:: TASK ITEM ::
Copy out again, unchanged, the listing below from the line that has "type; that a" through the line that has "t.result = .fault kind →".

Top of ENTRIES PROVIDED

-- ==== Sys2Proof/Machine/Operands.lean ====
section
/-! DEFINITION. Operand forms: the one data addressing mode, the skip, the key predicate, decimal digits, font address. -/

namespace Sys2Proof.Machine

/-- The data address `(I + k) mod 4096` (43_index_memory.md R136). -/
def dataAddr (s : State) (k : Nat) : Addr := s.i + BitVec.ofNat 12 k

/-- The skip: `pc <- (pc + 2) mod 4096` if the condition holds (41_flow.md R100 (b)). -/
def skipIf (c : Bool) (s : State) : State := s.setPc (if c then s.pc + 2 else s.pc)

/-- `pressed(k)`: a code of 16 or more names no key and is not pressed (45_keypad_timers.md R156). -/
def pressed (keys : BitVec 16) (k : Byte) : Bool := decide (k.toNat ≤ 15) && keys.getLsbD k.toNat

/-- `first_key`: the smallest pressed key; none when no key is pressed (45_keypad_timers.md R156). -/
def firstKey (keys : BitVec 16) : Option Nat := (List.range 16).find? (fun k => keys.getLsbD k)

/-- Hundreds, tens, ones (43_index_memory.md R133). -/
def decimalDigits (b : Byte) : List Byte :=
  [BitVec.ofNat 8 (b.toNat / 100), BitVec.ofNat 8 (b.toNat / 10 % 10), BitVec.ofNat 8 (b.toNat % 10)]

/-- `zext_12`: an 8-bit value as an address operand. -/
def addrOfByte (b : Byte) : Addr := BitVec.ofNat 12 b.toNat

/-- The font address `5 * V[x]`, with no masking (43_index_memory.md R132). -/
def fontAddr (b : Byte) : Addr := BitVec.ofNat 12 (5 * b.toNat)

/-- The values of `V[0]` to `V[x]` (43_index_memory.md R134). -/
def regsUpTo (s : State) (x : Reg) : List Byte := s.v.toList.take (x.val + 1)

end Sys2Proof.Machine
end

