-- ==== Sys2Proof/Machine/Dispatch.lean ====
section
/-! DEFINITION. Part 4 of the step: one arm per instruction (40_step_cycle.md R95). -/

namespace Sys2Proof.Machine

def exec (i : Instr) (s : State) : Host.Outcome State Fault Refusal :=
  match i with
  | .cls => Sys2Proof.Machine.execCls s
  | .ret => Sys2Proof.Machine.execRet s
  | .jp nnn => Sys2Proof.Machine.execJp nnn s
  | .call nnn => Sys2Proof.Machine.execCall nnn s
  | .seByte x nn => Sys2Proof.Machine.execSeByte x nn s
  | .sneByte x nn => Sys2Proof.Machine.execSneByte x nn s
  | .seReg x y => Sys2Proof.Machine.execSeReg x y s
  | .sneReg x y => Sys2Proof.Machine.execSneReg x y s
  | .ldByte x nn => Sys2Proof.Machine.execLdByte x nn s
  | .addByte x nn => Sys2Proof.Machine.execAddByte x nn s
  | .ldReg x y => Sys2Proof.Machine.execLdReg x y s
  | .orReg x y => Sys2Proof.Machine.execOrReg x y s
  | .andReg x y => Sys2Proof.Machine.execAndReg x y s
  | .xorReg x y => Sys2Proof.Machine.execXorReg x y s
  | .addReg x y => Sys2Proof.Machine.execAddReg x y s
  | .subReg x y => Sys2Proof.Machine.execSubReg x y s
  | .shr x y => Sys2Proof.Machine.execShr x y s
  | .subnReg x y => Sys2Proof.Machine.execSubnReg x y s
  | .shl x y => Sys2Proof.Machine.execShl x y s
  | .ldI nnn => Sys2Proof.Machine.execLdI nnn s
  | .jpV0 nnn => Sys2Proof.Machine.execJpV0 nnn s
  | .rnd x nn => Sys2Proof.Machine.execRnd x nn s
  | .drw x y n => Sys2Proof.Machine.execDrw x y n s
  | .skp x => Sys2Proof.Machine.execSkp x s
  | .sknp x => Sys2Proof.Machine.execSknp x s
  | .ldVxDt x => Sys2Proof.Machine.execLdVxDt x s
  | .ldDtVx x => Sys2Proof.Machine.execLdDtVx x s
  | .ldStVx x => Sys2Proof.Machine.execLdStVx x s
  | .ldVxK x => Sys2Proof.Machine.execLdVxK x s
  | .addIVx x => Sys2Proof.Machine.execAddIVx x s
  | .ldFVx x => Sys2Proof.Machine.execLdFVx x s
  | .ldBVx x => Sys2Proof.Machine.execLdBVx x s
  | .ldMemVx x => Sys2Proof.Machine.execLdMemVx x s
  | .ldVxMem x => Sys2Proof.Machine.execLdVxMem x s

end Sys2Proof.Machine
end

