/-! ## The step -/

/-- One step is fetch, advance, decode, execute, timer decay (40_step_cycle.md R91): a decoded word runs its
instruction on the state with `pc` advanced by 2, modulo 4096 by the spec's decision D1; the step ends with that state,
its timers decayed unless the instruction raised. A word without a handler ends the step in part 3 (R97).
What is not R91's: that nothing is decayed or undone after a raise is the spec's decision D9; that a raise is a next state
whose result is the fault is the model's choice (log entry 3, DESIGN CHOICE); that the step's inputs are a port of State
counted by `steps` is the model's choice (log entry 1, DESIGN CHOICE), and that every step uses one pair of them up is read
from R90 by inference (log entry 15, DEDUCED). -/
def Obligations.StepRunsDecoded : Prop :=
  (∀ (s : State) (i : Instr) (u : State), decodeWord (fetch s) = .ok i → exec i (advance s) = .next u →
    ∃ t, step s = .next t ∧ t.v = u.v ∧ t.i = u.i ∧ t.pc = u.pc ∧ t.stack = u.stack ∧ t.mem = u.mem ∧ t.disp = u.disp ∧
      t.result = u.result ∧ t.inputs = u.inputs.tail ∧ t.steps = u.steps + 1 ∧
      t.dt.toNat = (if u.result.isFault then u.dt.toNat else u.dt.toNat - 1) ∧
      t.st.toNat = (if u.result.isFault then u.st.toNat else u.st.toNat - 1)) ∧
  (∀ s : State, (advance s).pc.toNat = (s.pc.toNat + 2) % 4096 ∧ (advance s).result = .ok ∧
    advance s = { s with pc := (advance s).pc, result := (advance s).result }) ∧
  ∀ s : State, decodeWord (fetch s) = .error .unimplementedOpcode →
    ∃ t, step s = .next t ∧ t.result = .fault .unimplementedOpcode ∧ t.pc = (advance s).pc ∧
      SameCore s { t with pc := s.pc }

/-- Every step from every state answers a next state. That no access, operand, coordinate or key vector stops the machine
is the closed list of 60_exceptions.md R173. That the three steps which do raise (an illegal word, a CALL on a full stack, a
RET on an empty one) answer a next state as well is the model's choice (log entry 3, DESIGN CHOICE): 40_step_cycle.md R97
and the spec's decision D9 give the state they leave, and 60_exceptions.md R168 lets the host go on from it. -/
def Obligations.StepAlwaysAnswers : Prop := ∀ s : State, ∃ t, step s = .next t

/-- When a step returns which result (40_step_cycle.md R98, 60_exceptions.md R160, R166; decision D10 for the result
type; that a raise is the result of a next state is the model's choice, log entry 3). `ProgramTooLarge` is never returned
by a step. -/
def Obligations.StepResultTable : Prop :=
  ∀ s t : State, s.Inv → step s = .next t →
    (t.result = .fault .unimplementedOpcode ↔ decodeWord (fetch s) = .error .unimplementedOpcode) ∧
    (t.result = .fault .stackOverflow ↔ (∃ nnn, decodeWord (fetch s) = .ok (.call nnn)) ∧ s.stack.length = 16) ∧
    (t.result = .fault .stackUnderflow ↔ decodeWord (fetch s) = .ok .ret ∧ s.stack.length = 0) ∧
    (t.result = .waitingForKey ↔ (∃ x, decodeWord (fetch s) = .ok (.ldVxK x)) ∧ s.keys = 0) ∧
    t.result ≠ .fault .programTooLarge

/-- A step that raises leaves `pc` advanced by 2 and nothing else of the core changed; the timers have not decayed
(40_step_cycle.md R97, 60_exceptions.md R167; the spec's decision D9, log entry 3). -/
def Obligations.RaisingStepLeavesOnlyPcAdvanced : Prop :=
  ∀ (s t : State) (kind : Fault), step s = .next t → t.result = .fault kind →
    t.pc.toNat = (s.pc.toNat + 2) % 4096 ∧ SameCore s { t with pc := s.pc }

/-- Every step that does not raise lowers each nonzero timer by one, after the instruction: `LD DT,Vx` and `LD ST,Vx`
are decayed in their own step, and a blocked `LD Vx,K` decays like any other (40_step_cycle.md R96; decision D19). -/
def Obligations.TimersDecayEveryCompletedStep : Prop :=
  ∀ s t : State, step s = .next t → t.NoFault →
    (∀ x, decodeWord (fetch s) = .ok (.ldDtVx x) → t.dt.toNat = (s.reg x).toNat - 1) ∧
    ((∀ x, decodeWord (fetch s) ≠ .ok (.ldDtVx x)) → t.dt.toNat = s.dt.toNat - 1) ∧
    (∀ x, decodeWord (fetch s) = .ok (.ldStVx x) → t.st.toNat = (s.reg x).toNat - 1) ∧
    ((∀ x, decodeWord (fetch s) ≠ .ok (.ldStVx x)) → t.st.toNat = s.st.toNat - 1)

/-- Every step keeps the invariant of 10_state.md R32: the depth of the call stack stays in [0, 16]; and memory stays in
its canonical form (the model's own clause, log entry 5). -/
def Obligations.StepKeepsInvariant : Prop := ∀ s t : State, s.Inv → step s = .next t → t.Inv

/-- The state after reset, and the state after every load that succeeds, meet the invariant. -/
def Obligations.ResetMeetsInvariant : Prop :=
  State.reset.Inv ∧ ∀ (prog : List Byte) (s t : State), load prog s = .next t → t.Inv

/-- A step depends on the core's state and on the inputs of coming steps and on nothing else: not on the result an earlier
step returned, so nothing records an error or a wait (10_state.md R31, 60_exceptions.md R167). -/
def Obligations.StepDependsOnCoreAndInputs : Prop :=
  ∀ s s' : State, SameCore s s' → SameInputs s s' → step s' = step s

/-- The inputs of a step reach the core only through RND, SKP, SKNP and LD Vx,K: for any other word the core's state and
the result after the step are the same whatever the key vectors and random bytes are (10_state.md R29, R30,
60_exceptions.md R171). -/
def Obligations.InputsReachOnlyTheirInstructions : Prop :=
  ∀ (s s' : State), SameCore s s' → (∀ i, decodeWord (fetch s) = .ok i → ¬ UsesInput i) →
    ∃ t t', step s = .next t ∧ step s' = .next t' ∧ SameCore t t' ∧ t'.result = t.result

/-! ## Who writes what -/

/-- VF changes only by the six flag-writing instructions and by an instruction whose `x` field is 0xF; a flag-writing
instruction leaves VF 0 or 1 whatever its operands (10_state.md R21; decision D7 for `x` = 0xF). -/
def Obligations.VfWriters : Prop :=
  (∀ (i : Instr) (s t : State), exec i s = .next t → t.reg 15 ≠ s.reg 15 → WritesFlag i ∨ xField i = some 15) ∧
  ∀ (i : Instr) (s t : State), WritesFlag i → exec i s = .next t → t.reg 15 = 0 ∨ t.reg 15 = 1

Bottom of ENTRIES PROVIDED

:: OUTPUT BELOW ::
type; that a raise is the result of a next state is the model's choice, log entry 3). `ProgramTooLarge` is never returned
by a step. -/
def Obligations.StepResultTable : Prop :=
  ∀ s t : State, s.Inv → step s = .next t →
    (t.result = .fault .unimplementedOpcode ↔ decodeWord (fetch s) = .error .unimplementedOpcode) ∧
    (t.result = .fault .stackOverflow ↔ (∃ nnn, decodeWord (fetch s) = .ok (.call nnn)) ∧ s.stack.length = 16) ∧
    (t.result = .fault .stackUnderflow ↔ decodeWord (fetch s) = .ok .ret ∧ s.stack.length = 0) ∧
    (t.result = .waitingForKey ↔ (∃ x, decodeWord (fetch s) = .ok (.ldVxK x)) ∧ s.keys = 0) ∧
    t.result ≠ .fault .programTooLarge

/-- A step that raises leaves `pc` advanced by 2 and nothing else of the core changed; the timers have not decayed
(40_step_cycle.md R97, 60_exceptions.md R167; the spec's decision D9, log entry 3). -/
def Obligations.RaisingStepLeavesOnlyPcAdvanced : Prop :=
  ∀ (s t : State) (kind : Fault), step s = .next t → t.result = .fault kind →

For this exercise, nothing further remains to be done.